-- ==== Sys2Proof/Tests/Slice0.lean ====
section
/-! SUPPORT. Tests of the model: the checks of `WellFormed`, small steps with results read from the spec, and for every statement of
Certificates/Slice0 states and operands that meet its hypotheses. -/

set_option Elab.async false

namespace Sys2Proof.Tests

open Sys2Proof Sys2Proof.Machine

/-! ### Small states -/

/-- READY, with port 0 trained and the timebase running. -/
def up : State := { State.reset with
  boot := { State.reset.boot with phase := .ready }
  tb := { State.reset.tb with running := true }
  rmk := { State.reset.rmk with port0 := ⟨true, 8, 3, 0, true⟩, dbValid := true } }

/-- Another phase of bring-up. -/
def at_ (p : Phase) : State := { up with boot := { up.boot with phase := p } }

/-- The last sample tick of a Frame has passed. -/
def ending : State := { up with tb := { up.tb with ticks := 240 } }

/-- A bound ring 0. -/
def ring0 : Ring := { Ring.init with state := .bound }

/-- `up` with ring 0 as given. -/
def onRing (r : Ring) : State := up.setRing 0 r

/-- Descriptor number 1 of ring 0: 64 bytes that begin with the given ones, the rest zero. -/
def descOf (b : List Byte) : Desc := { fetchedDesc 0 (b ++ zeros (64 - b.length)) with seq := 1, accepted := true }

/-- A state with descriptors accepted on ring 0. -/
def State.holding (s : State) (ds : List Desc) : State := s.setRing 0 { ring0 with accepted := ds }

/-- Whether an outcome is a next state that meets a test. -/
def nextIs (o : Host.Outcome State Fault Refusal) (p : State → Bool) : Bool :=
  match o with
  | .next t => p t
  | _ => false

/-- A clear image: one head layer, one cost record (Summer, 16 kHz), one link, one stroke with a list of four Tracer entries: MARK,
COPY, CHAIN_RECV, and a COPY that is too long for its source (03 R94 to R97, 09 R260 to R263). -/
def image : List Byte :=
  leBytes 4 0x4B4A4D46 ++ zeros 4 ++ zeros 64 ++ leBytes 1 2 ++ leBytes 1 2 ++ zeros 2 ++ leBytes 2 1 ++ leBytes 2 1
  ++ leBytes 4 1 ++ leBytes 2 1 ++ leBytes 2 100 ++ leBytes 4 100 ++ leBytes 4 68 ++ zeros 4
  ++ leBytes 4 128 ++ leBytes 4 160 ++ leBytes 4 208 ++ leBytes 4 400 ++ leBytes 4 464 ++ zeros 8
  ++ (zeros 2 ++ leBytes 1 7 ++ leBytes 1 1 ++ zeros 8 ++ leBytes 4 68 ++ zeros 2 ++ leBytes 2 3 ++ zeros 12)
  ++ (leBytes 1 1 ++ leBytes 1 1 ++ zeros 2 ++ leBytes 4 1000 ++ leBytes 4 1000 ++ leBytes 4 1 ++ leBytes 4 1 ++ zeros 12
    ++ leBytes 1 255 ++ zeros 15)
  ++ (leBytes 2 1 ++ leBytes 2 1 ++ leBytes 4 16 ++ leBytes 4 32 ++ zeros 4)
  ++ (zeros 2 ++ leBytes 1 4 ++ zeros 13)
  ++ (zeros 8 ++ leBytes 4 64 ++ leBytes 2 4 ++ zeros 18)
  ++ zeros 32
  ++ (leBytes 1 1 ++ zeros 1 ++ leBytes 1 0x10 ++ zeros 1 ++ leBytes 4 64 ++ zeros 24)
  ++ (leBytes 1 3 ++ zeros 1 ++ leBytes 1 0x40 ++ zeros 1 ++ leBytes 4 64 ++ zeros 24)
  ++ (leBytes 1 1 ++ zeros 1 ++ leBytes 1 0x10 ++ zeros 1 ++ leBytes 4 1048576 ++ zeros 24)
  ++ zeros 64

/-- Voice model 7 of session 0. -/
def model7 : Model := ⟨7, 0, image, [], 1, none, false, .cold, 13, 0⟩

/-- Session 0. -/
def session0 : Session :=
  ⟨0, zeros 16, [], [], [], [], 0, false, 0, 0, 0, 0, 0, 0, 0, 0, Account.zero⟩

/-- Stream 5 of session 0 with model 7 at 16 kHz, for job 3. -/
def stream5 : Stream := { freshStream up 5 0 model7 1 0 0 0 with job := 3 }

/-- Live job 3 of session 0 on cores 0 and 1, with stream 5 in its row 0. -/
def job3 : Job where
  id := 3
  fill := false
  kind := .streams
  state := .bound
  session := 0
  handle := 7
  rate := 1
  cores := [0, 1]
  more := []
  maxCores := 4
  rows := [5]
  windows := List.replicate 2 [⟨64, 0x4C000, true, true⟩, ⟨0, 64, false, false⟩]
  shared := []
  pairs := [(0, [(0, 2)]), (1, [(0, 2)])]
  seed := 0
  key := 0
  optStep := 0
  steps := 0
  workFrame := 0
  output := []
  input := []
  save := none
  remotes := []
  credits := 0
  nextTag := 0
  home := none
  away := none
  account := Account.zero
  issued := []
  plans := []
  work := []
  walks := []
  again := []
  condDone := false
  lastRan := 0
  waits := 0
  switch := (0, 0, 0)
  frostNext := false
  ik := (0, 0, 0)

/-- A core of job 3. -/
def core3 : Core := { Core.init with jobs := [3] }

/-- `up` with 18 cores in field 0, session 0, model 7, stream 5 and job 3 on cores 0 and 1. -/
def work : State := { up with
  cap := { up.cap with fieldCores := [18] }
  sessions := [(0, session0)]
  models := [(7, model7)]
  streams := [(5, stream5)]
  jobs := [(3, job3)]
  hatch := { up.hatch with cores := [(0, core3), (1, core3)] } }

/-! ### Hypotheses that can be met: queue, supply, bring-up, timebase -/

theorem witness_StepRunsTheFrontCommand : up.pending = [] ∧ State.reset.pending = [] := by decide

theorem witness_OnlyOvervoltageStops :
    6000 < supplyVolts (.coldStart 6001) ∧ supplyVolts (.coldStart 6000) ≤ 6000 ∧ supplyVolts .sampleTick ≤ 6000 := by decide

/-- For the statements about every command that answers a next state, and, with the lock set, about the locked policy. -/
theorem witness_CommandsTouchOnlyTheirBlocks : ∃ t, exec (.pwrCapWrite 0 30) up = .next t ∧ t.pwr.capSteps = 30 := ⟨_, rfl, by decide⟩

theorem witness_FusesAndLockedPolicyAreKept :
    (∃ t, exec (.pwrCapWrite 0 30) { up with proof := { up.proof with locked := true } } = .next t ∧ t.proof.locked = true) ∧
    nextIs (exec (.commitSvn 0 9) { up with proof := { up.proof with svn := 9 } }) (fun t => t.part.rollback == 9) = true :=
  ⟨⟨_, rfl, by decide⟩, by decide +kernel⟩

theorem witness_BootStateEdges : ∃ t, exec (.resetHoldEnd 4800) State.reset = .next t ∧ t.boot.phase = .wake := ⟨_, rfl, by decide⟩

theorem witness_FrameCounterRule : nextIs (exec (.frameTick 0) ending) (fun t => t.tb.frame == 1) = true := by
  decide +kernel

theorem witness_EveryStepKeepsTheInvariant : 
    ending.Inv ∧ ∃ t, step { ending with pending := [.thermalTrip] } = .next t :=
  ⟨⟨by decide, by decide, by decide, by decide, by decide, by decide, (by intro p h; cases h), by decide, by decide, by decide, by decide,
    by decide, by decide, (by intro h; cases h), by decide, by decide, ⟨by decide, by intro n h; cases h⟩, (by intro c h; cases h)⟩, _, rfl⟩

/-- A module without power. -/
def dark : State := { State.reset with boot := { State.reset.boot with powered := false } }

theorem witness_PowerOnResets :
    (dark.boot.powered = false ∧ (3000 : Nat) ≤ 3000 ∧ 6000 ≤ (6000 : Nat)) ∧
    (up.writable 0 .reset = true ∧ fld 0x1C1EA 15 0 = 0xC1EA ∧ bitOf 0x1C1EA 16 = true) ∧
    (up.boot.powered = true ∧ up.boot.phase ≠ .reset ∧ up.boot.tripped = false ∧ (3000 : Nat) ≤ 3000 ∧ (4199 : Nat) < 4200) := by
  decide

/-- Self tests that find nothing wrong. -/
def clean : CoresReport := ⟨[], [], [], [], false, false⟩

theorem witness_BringUp :
    (State.reset.boot.phase = .reset ∧ State.reset.boot.powered = true ∧ State.reset.boot.tripped = false ∧ (4800 : Nat) ≤ 4800) ∧
    (at_ .wake).boot.phase = .wake ∧ (at_ .verify).boot.phase = .verify ∧
    ((at_ .cores).boot.phase = .cores ∧ clean.proofFailed = false ∧ clean.oscFailed = false ∧ 3 ∉ clean.easels ∧
      clean.easels.length ≤ 1) ∧
    (at_ .memory).boot.phase = .memory ∧ (at_ .measure).boot.phase = .measure := by decide

/-- The supply is in a warning. -/
def warned : State := { up with boot := { up.boot with warning := true, stretched := true, busbar := 4500 } }

theorem witness_SupplyWarnings :
    (up.boot.powered = true ∧ up.boot.phase ≠ .reset ∧ up.boot.warning = false ∧ (4200 : Nat) ≤ 4200 ∧ (4799 : Nat) < 4800) ∧
    (warned.boot.warning = true ∧ (4800 : Nat) ≤ 4800 ∧ (6000 : Nat) ≤ 6000) := by decide

/-- At the end of a Frame, with an advance that is due. -/
def advancing : State := { ending with tb := { ending.tb with advance := some (1, 3) } }

theorem witness_TimebaseTicks :
    (up.tb.running = true ∧ up.tb.ticks < up.frameTicks) ∧ (ending.tb.running = true ∧ ending.tb.ticks = ending.frameTicks) ∧
    ending.tb.advance = none ∧
    (advancing.tb.ticks = advancing.frameTicks ∧ advancing.tb.advance = some (1, 3) ∧ advancing.transferOpen = false ∧
      1 ≤ advancing.tb.frameOrd + 1) := by decide

/-- FAULTED at the end of a Frame, with a snapshot armed and a counter off. -/
def faultedEnd : State := { ending with
  boot := { ending.boot with phase := .faulted }
  cnt := ⟨true, false, true, 0, [(4, ⟨1, false, 9, 0, 0⟩)]⟩ }

theorem witness_PowerCapAndSnapshots :
    (ending.tb.running = true ∧ ending.tb.ticks = ending.frameTicks ∧ ending.boot.phase = .ready ∧
      17000 ≤ 250 * ending.pwr.capNow ∧ 250 * ending.pwr.capNow < 17001 ∧ ending.pwr.fillRan = false) ∧
    (faultedEnd.tb.running = true ∧ faultedEnd.tb.ticks = faultedEnd.frameTicks ∧ faultedEnd.boot.phase ≠ .ready ∧
      faultedEnd.cnt.armed = true ∧ tabGet faultedEnd.cnt.ctrs 4 = some ⟨1, false, 9, 0, 0⟩) := by decide

/-- The last Frame of a tally window and of an accounting interval. -/
def closing : State := { ending with tb := { ending.tb with frame := 999, frameOrd := 999 } }

theorem witness_TallyWindowsAndAccounting :
    (closing.boot.phase = .ready ∧ closing.windowEnds = true ∧ closing.acct.windowEnd ≠ some closing.tb.frameOrd) ∧
    (closing.boot.phase = .ready ∧ closing.tb.ticks = closing.frameTicks ∧
      closing.acct.first + closing.acct.interval ≤ closing.tb.frameOrd + 1) ∧
    up.writable 0 .ready = true := by decide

====

- _What you are asked to do_
Take the records above and return, word for word, only the lines that fall from the line with "save := none" to the line with "up.hatch with cores", both of them included.

- _Output of the exercise_
  save := none
  remotes := []
  credits := 0
  nextTag := 0
  home := none
  away := none
  account := Account.zero
  issued := []
  plans := []
  work := []
  walks := []
  again := []
  condDone := false
  lastRan := 0
  waits := 0
  switch := (0, 0, 0)
  frostNext := false
  ik := (0, 0, 0)

/-- A core of job 3. -/
def core3 : Core := { Core.init with jobs := [3] }

/-- `up` with 18 cores in field 0, session 0, model 7, stream 5 and job 3 on cores 0 and 1. -/
def work : State := { up with
  cap := { up.cap with fieldCores := [18] }
  sessions := [(0, session0)]
  models := [(7, model7)]
  streams := [(5, stream5)]
  jobs := [(3, job3)]
  hatch := { up.hatch with cores := [(0, core3), (1, core3)] } }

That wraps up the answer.